/-- A request takes a program place on every channel it reads, or waits for one: a wait is counted once on each channel that has none free. -/
def loadProgram (s : State) (y : SearchRun) : State :=
  let full := y.chans.filter fun c => decide (4 ≤ programsOn s c)
  if full.isEmpty then setSearchRun s { y with loaded := true }
  else
    let s := setSearchRun s { y with waited := true }
    if y.waited then s
    else { s with srch := { s.srch with chans := full.foldl (fun t c => tmod irisChanReset t c fun x => { x with waits := satInc x.waits }) s.srch.chans } }

/-- Requests that have completed hold no place and no pin. -/
def sweepSearch (s : State) : State :=
  dropPins { s with srch := { s.srch with runs := s.srch.runs.filter fun y => (findExec s y.req).isSome } }

/-! ### SCAN (R332-R334) -/

/-- A scan as it proceeds. -/
structure Scan where
  next : Nat
  scanned : Nat
  passed : Nat
  written : List (List Byte)
  full : Bool

/-- Records of one unit evaluated in order until the output is full (R334). -/
def scanUnit (g unit : List Byte) (rsize stop cap : Nat) (proj : Option Nat) : Nat → Scan → Scan
  | 0, x => x
  | n + 1, x =>
    if stop ≤ x.next then x
    else if cap ≤ x.written.length then { x with full := true }
    else
      let rec_ := slice unit (x.next * rsize % 16384) rsize
      let ok := passes g rec_
      let y : Scan :=
        { x with next := x.next + 1, scanned := x.scanned + 1, passed := x.passed + bnat ok
                 written := if ok then x.written ++ [match proj with
                   | some o => slice rec_ o 8
                   | none => rec_] else x.written }
      if (y.next * rsize) % 16384 = 0 then y else scanUnit g unit rsize stop cap proj n y

/-- Units from the one that holds the next record on; stops before the unit `bad` (R334). -/
def scanUnits (r : ReqId) (g : List Byte) (ns slba rsize stop cap : Nat) (proj : Option Nat) (bad : Option Nat) :
    Nat → State × Scan → State × Scan × Bool
  | 0, (s, x) => (s, x, false)
  | n + 1, (s, x) =>
    let u := x.next * rsize / 16384
    if stop ≤ x.next || x.full then (s, x, false)
    else if cap ≤ x.written.length then (s, { x with full := true }, false)
    else if bad == some u then (s, x, true)
    else
      let y := scanUnit g (pinnedRead s r ns (slba + 4 * u) 4) rsize stop cap proj (16384 / rsize) x
      let s := match unitChannel s r ns (slba / 4 + u) with
        | some c => countIris s c (y.scanned - x.scanned) (y.passed - x.passed)
        | none => s
      scanUnits r g ns slba rsize stop cap proj bad n (s, y)

/-- The header of a scan (R333). -/
def scanHeader (x : Scan) (epoch : Nat) : List Byte :=
  fit (leBytes 8 x.scanned ++ leBytes 8 x.passed ++ leBytes 8 x.written.length ++ leBytes 8 x.next ++ leBytes 4 epoch ++ leBytes 1 (bnat x.full)) 64

/-- A MAPPED object of the partition that may be written (R263, R333). -/
def destObj (s : State) (p h : Nat) : Option Obj :=
  match objOf s h with
  | some o => if oPart (objKey h) == p && oMapped o && !oReadOnly o then some o else none
  | none => none

/-- A request uses an object it may write; its handle stands at parameter offset `off`. One whose DRAM has left the partition is an address fault (R79,
R498). -/
def withDest (s : State) (r : ReqId) (h off : Nat) (f : Obj → State) : State :=
  match destObj s (reqPart r) h, lostMapped s h with
  | none, _ => finish s r (ansErr 0x010B off)
  | some _, some a => addrError s r a
  | some o, none => f o

/-- The parameter offset at which the table of a scan leaves the partition or its namespace (R332). -/
def badTable (s : State) (p ns slba recs rsize : Nat) : Option Nat :=
  match nsIn s p ns with
  | none => some 0x20
  | some k => if slba % 4 != 0 then some 0x28 else if k.blocks < slba + 4 * ceilDiv (recs * rsize) 16384 then some 0x30 else none

/-- A SCAN begins: it is checked, and its program is loaded on the channels of its units. -/
def beginScan (s : State) (r : ReqId) (x : Exec) : State :=
  let ns := prm x 0x20 4
  let rsize := 2 ^ prm x 0x24 1
  let slba := prm x 0x28 8
  let skip := prm x 0x3C 2
  let stop := skip + prm x 0x30 8
  let go (s : State) : State :=
    withIn s r x fun s g =>
      match badProgram g rsize with
      | some d => finish s r (ansErr 0x0100 d)
      | none =>
        let us := (List.range (ceilDiv (stop * rsize) 16384)).drop (skip * rsize / 16384)
        let chans := (us.filterMap fun u => unitChannel s r ns (slba / 4 + u)).eraseDups
        loadProgram s { req := r, key := 0, epoch := 0, payload := g, chans, loaded := false, waited := false }
  match badTable s (reqPart r) ns slba stop rsize with
  | some d => finish s r (ansErr 0x0101 d)
  | none => if bitAt (prm x 0x25 1) 1 then withDest s r (prm x 0x38 4) 0x38 fun _ => go s else go s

_WHAT YOU ARE ASKED TO DO:_
Copy all lines from the entries that contain the word "ceilDiv".

_EXERCISE RESPONSE:_
  | some k => if slba % 4 != 0 then some 0x28 else if k.blocks < slba + 4 * ceilDiv (recs * rsize) 16384 then some 0x30 else none
        let us := (List.range (ceilDiv (stop * rsize) 16384)).drop (skip * rsize / 16384)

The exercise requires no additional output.